The U.S. Green Building Council has been busy developing and refining its LEED rating system to help buildings of all types, ages, and end-uses to become certified as sustainable and energy efficient. In fact, there are now NINE rating systems. Can you name them all?


In case you can’t, here is the Cliff’s Notes version (based off USGBC’s LEED Rating System Breakdown) of all available rating systems and their purpose.

Nine Ways to LEED

1. New Construction and Major Renovations: Applicable to a variety of building types, including offices, libraries, churches, and government buildings, this rating system addresses design and construction activities ranging from HVAC improvements to major interior rehabilitation.


2. Existing Buildings Operations and Maintenance: This rating system encourages building owners / operators to implement sustainable and energy efficient practices to reduce their buildings’ environmental impacts. A prerequisite to the rating is that the building must have an ENERGY STAR score of 69 or higher. According to Brenda Owens in her article Jumpstart: A New Pathway to LEED-EB, all building types are eligible for certification under LEED for Existing Buildings, and recertification is required every five years.


3. Commercial Interiors: Designed for certifying tenant spaces, the focus of this system is creating healthy spaces that are a productive place to work, have a reduced environmental impact, and are less costly to operate. This system was specifically designed for tenants who lease space in a commercial building, but it was also designed to work with LEED for Core and Shell rating system.


4. Core and Shell Development: A complement to the Commercial Interiors system, the Core and Shell Development system can be used for projects where a developer controls the design and construction of the core and shell of a building, including mechanical, electrical, plumbing, and fire protection.


5. Retail: Retail projects can obtain certification within two additional rating categories, New Construction and Major Renovation or Commercial Interiors. Each type of certification addresses the unique needs of retail clients, such as occupancy characteristics, hours of operations, parking needs, and transportation logistics. LEED for Retail: Commercial Interior is for tenant spaces where a retailer is retrofitting an existing building and has no control over the shell of the building.


6. Schools: Designed specifically to meet the needs of K-12 schools, this rating ensures that buildings are healthy for students and teachers, as well as cost effective.  LEED for new school construction projects focuses its grading criteria on acoustics, mold prevention, and environmental site assessment.


7. Homes: Just as the name implies, this rating system is for multifamily and single family projects.
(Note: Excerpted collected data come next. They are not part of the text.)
-- ==== Sys2Proof/Tests/Slice0.lean ====
section
/-! SUPPORT. Tests: ill-formed terms refused, frames read from bytes written out from R180, single steps on a small state, and for
every statement with hypotheses a state and operands that meet them, clause by clause. -/

namespace Sys2Proof.Tests

open Sys2Proof Sys2Proof.Machine

set_option Elab.async false

/-! ### A small state -/

/-- A part in service, formatted with 4 bands of 8 tracks of 63 data sectors, both links RUNNING. (A layout of so few bands is none
that Format takes; it keeps the tests small.) -/
def base : State := State.storeStalls { State.reset with
  portA := { Port.reset with state := .running, creditsHeld := 4 }
  portB := { Port.reset with state := .running }
  service := .inService, stage := .done, path := .ready, format := .formatted
  layout := some ⟨1000, 4, [⟨0, 3, 0⟩]⟩
  profiles := State.reset.profiles.set 0 ⟨.active, some ⟨64, 8, false⟩, none, none⟩
  bands := List.replicate 4 (Band.formatted 0), spindle := Spindle.turning, marks := ⟨1, 2, 3⟩ }

/-- The next state of an outcome. -/
def nextOf (o : Host.Outcome State Fault Refusal) : State :=
  match o with
  | .next t => t
  | _ => State.reset

def run (s : State) (cs : List Instr) : State := cs.foldl (fun s c => nextOf (exec c s)) s

/-- The state in which a frame has left the receive buffer. -/
def left (s : State) (l : Link) (f : InFrame) : State := ((s.frameReady l true f).frameTaken l f).getD s

def takenB (s : State) (l : Link) (f : InFrame) : Bool := ((s.frameReady l true f).frameTaken l f).isSome

/-- A frame is taken, and the state it leaves meets a condition. -/
def metFrame (s : State) (l : Link) (f : InFrame) (c : State → Bool) : Bool := takenB s l f && c (left s l f)

/-- A request is taken and passes the Request Unit's checks, and the state it leaves meets a condition. -/
def met (s : State) (l : Link) (tag : Tag) (r : Request) (c : State → Bool) : Bool :=
  metFrame s l (.request tag r) fun p => (p.requestRefusal ⟨l, tag⟩ r).isNone && c p

theorem metFrame_sound {s : State} {l : Link} {f : InFrame} {c : State → Bool} (h : metFrame s l f c = true) :
    ∃ p, Taken s l f p ∧ c p = true := by
  simp only [metFrame, takenB, Bool.and_eq_true] at h
  obtain ⟨h1, h2⟩ := h
  obtain ⟨p, hp⟩ := Option.isSome_iff_exists.mp h1
  exact ⟨p, hp, by simpa [left, hp] using h2⟩

theorem met_sound {s : State} {l : Link} {tag : Tag} {r : Request} {c : State → Bool} (h : met s l tag r c = true) :
    ∃ p, Takes s l tag r p ∧ c p = true := by
  obtain ⟨p, hp, hc⟩ := metFrame_sound h
  simp only [Bool.and_eq_true, Option.isNone_iff_eq_none] at hc
  exact ⟨p, ⟨hp, hc.1⟩, hc.2⟩

/-- A completion record with its check value. -/
def comp (kind status : Nat) (unreadable : List Nat) : Completion :=
  ⟨status, unreadable, checkValue (completionBytes kind ⟨status, unreadable, 0⟩)⟩

def sector : Sector := List.replicate 4096 0

/-! ### Operands that do not fit (WellFormed) -/

def noneFits (cs : List Instr) : Bool := cs.all fun c => !c.wellFormed

theorem test_illFormed_put : noneFits [.put .a 0 (2 ^ 64) 1 0, .put .a 0 0 65536 0, .put .a 0 0 1 256] = true := by
  decide +kernel

theorem test_illFormed_dataFrame : noneFits [.dataFrame .a ⟨0, 256, 0, 0, 0, []⟩, .dataFrame .a ⟨0, 0, 65536, 0, 0, []⟩,
    .dataFrame .a ⟨0, 0, 0, 256, 0, []⟩, .dataFrame .a ⟨0, 0, 0, 0, 256, []⟩] = true := by decide +kernel

theorem test_illFormed_ranges : noneFits [.get .a 0 (2 ^ 64) 1, .get .a 0 0 65536, .trim .a 0 (2 ^ 64) 1, .trim .a 0 0 (2 ^ 64),
    .flush .a 0 256, .select .a 0 256, .clean .a 0 (2 ^ 32)] = true := by decide +kernel

theorem test_illFormed_sets : noneFits [.setQueueDivision .a 0 (List.replicate 17 0), .setQueueDivision .a 0 [2 ^ 32],
    .setQueueThresholds .a 0 (some (256, 0, 0)), .setQueueThresholds .a 0 (some (0, 2 ^ 32, 0)),
    .setQueueThresholds .a 0 (some (0, 0, 65536)), .setIntervals .a 0 (some (256, [])),
    .setIntervals .a 0 (some (0, List.replicate 256 ⟨0, 0, 0⟩)), .setIntervals .a 0 (some (0, [⟨2 ^ 64, 0, 0⟩])),
    .setIntervals .a 0 (some (0, [⟨0, 2 ^ 64, 0⟩])), .setIntervals .a 0 (some (0, [⟨0, 0, 256⟩])),
    .setSpaceMarks .a 0 (some (256, 0, 0)), .setSpaceMarks .a 0 (some (0, 256, 0)), .setSpaceMarks .a 0 (some (0, 0, 256)),
    .setLinkMode .a 0 (some 256), .setErrorScope .a 0 (some (256, 0)), .setErrorScope .a 0 (some (0, 256)),
    .setNoticeEnables .a 0 (some (256, 0)), .setNoticeEnables .a 0 (some (0, 65536)), .setOrderLimit .a 0 (some 65536),
    .setClearPendingNotices .a 0 (some (256, 0)), .setClearPendingNotices .a 0 (some (0, 65536))] = true := by decide +kernel

theorem test_illFormed_queries : noneFits [.queryBandRecord .a 0 (2 ^ 64), .queryQueueRecord .a 0 (2 ^ 64),
    .queryMapLookup .a 0 (2 ^ 64), .queryProfileRecord .a 0 (2 ^ 64), .querySetting .a 0 (2 ^ 64)] = true := by decide +kernel

theorem test_illFormed_others : noneFits [.loadProfile .a 0 256 0 0 0, .loadProfile .a 0 0 65536 0 0, .loadProfile .a 0 0 0 256 0,
    .loadProfile .a 0 0 0 0 256, .format .a 0 (2 ^ 64) 0 [⟨0, 0, 0⟩], .format .a 0 0 (2 ^ 32) [⟨0, 0, 0⟩], .format .a 0 0 0 [],
    .format .a 0 0 0 (List.replicate 9 ⟨0, 0, 0⟩), .format .a 0 0 0 [⟨2 ^ 32, 0, 0⟩], .format .a 0 0 0 [⟨0, 2 ^ 32, 0⟩],
    .format .a 0 0 0 [⟨0, 0, 256⟩], .quiesce .a 0 256 0 0, .quiesce .a 0 0 256 0, .quiesce .a 0 0 0 (2 ^ 32), .reset .a 0 256,
    .holdLinkHold .a 0 256, .holdLinkRelease .a 0 256] = true := by decide +kernel

theorem test_illFormed_records : noneFits [.writeTrackCompletion ⟨256, [], 0⟩, .readTrackCompletion ⟨0, [65536], 0⟩,
    .geometryCompletion ⟨0, List.replicate 65536 0, 0⟩, .motionCompletion 256 ⟨0, [], 0⟩, .motionCompletion 4 ⟨256, [], 0⟩,
    .sectorDelivery 65536 sector 0, .sectorDelivery 0 [0] 0] = true := by decide +kernel

/-! ### Bytes (R180 to R182) -/

/-- The check value of the digits 1 to 9, as CRC-32C gives it. -/
theorem test_checkValue : checkValue [0x31, 0x32, 0x33, 0x34, 0x35, 0x36, 0x37, 0x38, 0x39] = 0xE3069283#32 := by decide +kernel

/-- PUT: type 1, kind 1, tag 7, n 11, flags 0; LSA 5, count 3, DURABLE. -/
def putBytes : List Byte := withCheck [1, 1, 7, 0, 11, 0, 0, 0, 5, 0, 0, 0, 0, 0, 0, 0, 3, 0, 1]

theorem test_read_put : checkRight putBytes = true ∧ readFrame putBytes = .request 7 (.put 5 3 1) := by decide +kernel

/-- SET_QUEUE_THRESHOLDS: item 2, queue 1, offset 256, hold interval 500 ms. -/
theorem test_read_setThresholds :
    readFrame (withCheck [1, 7, 9, 0, 8, 0, 0, 0, 2, 1, 0, 1, 0, 0, 244, 1]) =
      .request 9 (.setQueueThresholds (some (1, 256, 500))) := by decide +kernel

/-- FORMAT: L 1,000, B 64, one range of bands 0 to 63 under Z2. -/
theorem test_read_format :
    readFrame (withCheck [1, 10, 3, 0, 22, 0, 0, 0, 232, 3, 0, 0, 0, 0, 0, 0, 64, 0, 0, 0, 1, 0, 0, 0, 0, 63, 0, 0, 0, 2]) =
      .request 3 (.format 1000 64 [⟨0, 63, 2⟩]) := by decide +kernel

/-- QUERY of a setting, HOLD and RELEASE of Link B. -/
theorem test_read_others :
    readFrame (withCheck [1, 8, 4, 0, 9, 0, 0, 0, 9, 6, 0, 0, 0, 0, 0, 0, 0]) = .request 4 (.querySetting 6) ∧
    readFrame (withCheck [1, 14, 4, 0, 2, 0, 0, 0, 1, 0]) = .request 4 (.hold 1) ∧
    readFrame (withCheck [1, 14, 4, 0, 2, 0, 0, 0, 1, 1]) = .request 4 (.release 1) := by decide +kernel

/-- A kind above 15, a flag, a length that is not the kind's, a type that travels outbound: the header cannot be read (R182). -/
theorem test_read_malformed :
    readFrame (withCheck [1, 16, 4, 0, 0, 0, 0, 0]) = .malformed 16 4 ∧
    readFrame (withCheck [1, 12, 4, 0, 0, 0, 1, 0]) = .malformed 12 4 ∧
    readFrame (withCheck [1, 13, 4, 0, 2, 0, 0, 0, 1, 0]) = .malformed 13 4 ∧
    readFrame (withCheck [2, 9, 4, 0, 0, 0, 0, 0]) = .malformed 9 4 := by decide +kernel

/-- A response's bytes: type 2, kind 5, tag 7, OK, not redirected, no result (R180). -/
theorem test_response_bytes :
    (immediate .a 7 5 .ok .none).bytes = withCheck [2, 5, 7, 0, 0, 0, 0, 0, 0, 0] := by decide +kernel

/-- An order record's bytes: READ TRACK of profile 2, band 300, track 3, positions 40 to 49 (R180). -/
theorem test_order_bytes :
    (Order.read { owner := .startUp, band := 300, track := 3, profile := 2, first := 40, count := 10, timeouts := 0,
                  delivered := [] }).bytes =
      withCheck [2, 2, 44, 1, 0, 0, 3, 0, 40, 0, 10, 0, 0, 0, 0, 0] := by decide +kernel

/-- A footer's header and its one piece record, a HOST piece of 2 sectors at LSA 20 with sequence 9 (R78, R180). -/
theorem test_footer_bytes :
    (WriteOrder.footer { band := 3, track := 1, generation := 7, profile := 2, verify := true, queue := 0
                         pieces := [⟨false, 20, 2, 0, 9, none, none, 0, false, false, [⟨0, 2, []⟩]⟩]
                         orphaned := false }).take 38 =
      [3, 0, 0, 0, 7, 0, 1, 2, 1, 0, 0, 0, 0, 0, 0, 0, 20, 0, 0, 0, 0, 2, 0, 0, 0, 9, 0, 0, 0, 0, 0, 0, 0, 0, 0, 0, 0, 0] ∧
    readFooterPieces 1 [20, 0, 0, 0, 0, 2, 0, 0, 0, 9, 0, 0, 0, 0, 0, 0, 0, 0, 0, 0, 0, 0] = [⟨20, 2, 0, 9, 0, ⟨0, 0⟩⟩] := by
  decide +kernel

/-- The bytes of a record (R180). -/
def sent (fields : List Field) : List Nat := (fields.flatMap Field.bytes).map BitVec.toNat

/-- A VALID entry and a LOST one. -/
def twoEntries : State := { base with map := [⟨5, 2, 9, some ⟨3, 7⟩⟩, ⟨9, 1, 4, none⟩] }

/-- An AUTO run for a Clean, with no track in hand. -/
def cleanRun : State :=
  { base with engine := { Engine.reset with state := .selecting, run := some .auto, clean := some ⟨.b, 258⟩ } }

/-- A field that may be absent takes one byte where it is, and its parts follow one byte where it is not (R180): a lookup in a VALID
entry, in a LOST one and beside them, and a relocation state with a Clean and no track in hand. -/
theorem test_absentFields :
    sent (twoEntries.lookupFields 6) = [1, 9, 0, 0, 0, 0, 0, 1, 0, 1, 3, 0, 0, 8, 0, 0, 1, 5, 0, 0, 0, 0, 1, 2, 0, 0,
      1, 9, 0, 0, 0, 0, 0, 1, 0, 1, 3, 0, 0, 7, 0, 0, 0] ∧
    sent (twoEntries.lookupFields 9) = [1, 4, 0, 0, 0, 0, 0, 1, 1, 0, 1, 9, 0, 0, 0, 0, 1, 1, 0, 0, 1, 4, 0, 0, 0, 0, 0, 1, 1, 0, 0] ∧
    sent (twoEntries.lookupFields 7) = [0, 0, 0, 0, 0, 0, 0, 0, 1, 9, 0, 0, 0, 0] ∧
    sent cleanRun.relocationFields = [1, 1, 0, 1, 1, 2, 1, 0, 0, 0, 0, 1, 2, 3] := by decide +kernel

/-! ### The map: the worked sequence of chapter 2 -/

def mapOf2 : List Entry := [⟨5000, 50, 1000, some ⟨40, 0⟩⟩, ⟨5050, 10, 1050, some ⟨41, 0⟩⟩, ⟨5060, 5, 1120, some ⟨41, 20⟩⟩,
  ⟨5065, 5, 1050, some ⟨41, 15⟩⟩, ⟨5070, 130, 1000, some ⟨40, 70⟩⟩]

/-- Step 4: P3's host run of LSAs 5,040 to 5,079. -/
theorem test_map_insert : (insertHost mapOf2 ⟨5040, 40, 1100, some ⟨40, 254⟩⟩ 2).entries =
    [⟨5000, 40, 1000, some ⟨40, 0⟩⟩, ⟨5040, 20, 1100, some ⟨40, 254⟩⟩, ⟨5060, 5, 1120, some ⟨41, 20⟩⟩,
     ⟨5065, 15, 1100, some ⟨40, 279⟩⟩, ⟨5080, 120, 1000, some ⟨40, 80⟩⟩] := by decide +kernel

/-- Step 5: the Trim of LSAs 5,030 to 5,089. -/
theorem test_map_trim : cutRange 5030 5090 (insertHost mapOf2 ⟨5040, 40, 1100, some ⟨40, 254⟩⟩ 2).entries =
    [⟨5000, 30, 1000, some ⟨40, 0⟩⟩, ⟨5090, 110, 1000, some ⟨40, 90⟩⟩] := by decide +kernel

/-- The relocation insert overtaken in part. -/
theorem test_map_relocation :
    (insertReloc [⟨5080, 20, 1000, some ⟨40, 80⟩⟩, ⟨5100, 4, 1300, some ⟨41, 25⟩⟩, ⟨5104, 96, 1000, some ⟨40, 104⟩⟩]
      ⟨5080, 47, 1000, some ⟨90, 0⟩⟩ ⟨40, 80⟩ 2).entries =
      [⟨5080, 20, 1000, some ⟨90, 0⟩⟩, ⟨5100, 4, 1300, some ⟨41, 25⟩⟩, ⟨5104, 23, 1000, some ⟨90, 24⟩⟩,
       ⟨5127, 73, 1000, some ⟨40, 127⟩⟩] := by decide +kernel

/-- The insert under entry shortage: the fill stretch of highest LSA is dropped. -/
theorem test_map_shortage :
    (insertHost [⟨8001, 1, 2010, some ⟨41, 0⟩⟩, ⟨8003, 1, 2020, some ⟨41, 1⟩⟩] ⟨8000, 6, 2000, some ⟨40, 0⟩⟩ 2) =
      { entries := [⟨8000, 1, 2000, some ⟨40, 0⟩⟩, ⟨8001, 1, 2010, some ⟨41, 0⟩⟩, ⟨8002, 1, 2000, some ⟨40, 2⟩⟩,
                    ⟨8003, 1, 2020, some ⟨41, 1⟩⟩]
        entered := [(8000, 8001), (8002, 8003)], dropped := [(8004, 8006)] } := by decide +kernel


/-! ### The hypotheses of the statements are met -/

/-- The step's statement: a command in front, and an empty queue. -/
theorem met_step : ({ base with pending := [.wake .a 1] } : State).pending = .wake .a 1 :: [] ∧ base.pending = [] := by
  decide +kernel

def waitingFormat : State := { base with pending := [.formatComplete] }

theorem base_sound : waitingFormat.Sound where
  validCounts := by
    intro i b h
    have hb : b ∈ List.replicate 4 (Band.formatted 0) := List.mem_of_getElem? h
    rw [List.eq_of_mem_replicate hb]
    rfl
  mapInForm := rfl
  windowFits := by decide
  fetchRunFits := by decide
  creditsFit := by decide
  stallsStand := by
    intro q
    revert q
    decide +kernel
  noTimer15 := by decide +kernel
  noneEmptied := by decide +kernel
  tableFits := ⟨by decide, by intro l; exact Nat.zero_le 64, by decide⟩
  slotsFit := by intro l; cases l <;> decide +kernel
  counterInRange := by decide
  putsAnswered := by
    intro e he
    exact absurd he (List.not_mem_nil)
  marksStand := by decide +kernel
  fillsStand := by decide +kernel
  heldOffline := by intro h; exact absurd h (by decide)
  patternsServed := by
    intro e he
    exact absurd he (List.not_mem_nil)
  slotsServed := by
    intro i h
    have : (waitingFormat.slot i).state = .free := by
      revert i
      decide +kernel
    exact absurd (h.symm.trans this) (by decide)
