-- ==== Sys2Proof/Machine/Result.lean ====
section
/-!
DEFINITION. The step result (R221): the output of the step that starts in a state. It is not state and nothing remembers it
(R40, R229; log 12), so it is computed from the state the step starts in.
-/
namespace Sys2Proof.Machine

/-- What the executor of an instruction hands to the PC unit. -/
def effectOf (i : Instr) (s : State) : Effect :=
  match i with
  | .and d => effectAnd d s
  | .eor d => effectEor d s
  | .sub d => effectSub d s
  | .rsb d => effectRsb d s
  | .add d => effectAdd d s
  | .adc d => effectAdc d s
  | .sbc d => effectSbc d s
  | .rsc d => effectRsc d s
  | .tst d => effectTst d s
  | .teq d => effectTeq d s
  | .cmp d => effectCmp d s
  | .cmn d => effectCmn d s
  | .orr d => effectOrr d s
  | .mov d => effectMov d s
  | .bic d => effectBic d s
  | .mvn d => effectMvn d s
  | .b c offset => effectB c offset s
  | .bl c offset => effectBl c offset s
  | .bx c rm => effectBx c rm s

/-- The Execution Result of the step that starts in `s`; none if the core is faulted, since no step is taken (R225). -/
def stepResult (s : State) : Option ExecResult :=
  match s.run with
  | .faulted _ => none
  | .running =>
    match fetchDecode s with
    | .error cause => some (Effect.raise s cause).result
    | .ok d => some (effectOf d.instr s).result

/-- What the host can read between steps: the sixteen registers and the 32-bit status value (R9, R25). -/
def observe (s : State) : Vector Word 16 × Word := (s.x, s.flags.packed)

end Sys2Proof.Machine
end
It aims to improve homes in four areas: health (in specific indoor air quality); savings (reducing energy and water consumption, which leads to less money spent on utility bills); trust (a third party ensures your home is inspected and tested for highest performance); and value (green homes can be built for the same cost as conventional homes, but often sell for higher values). It is worth noting that this system can only be used to rate new homes and total residential renovations.


8. Neighborhood Development: Smart growth and even smarter design is what this rating system is all about. After all, well-planned neighborhood design can reduce dependence on automobiles and reduce greenhouse gas emissions. This rating system encourages the respect and reuse of historic resources and aims to reduce the use of water resources, energy, and other natural resources.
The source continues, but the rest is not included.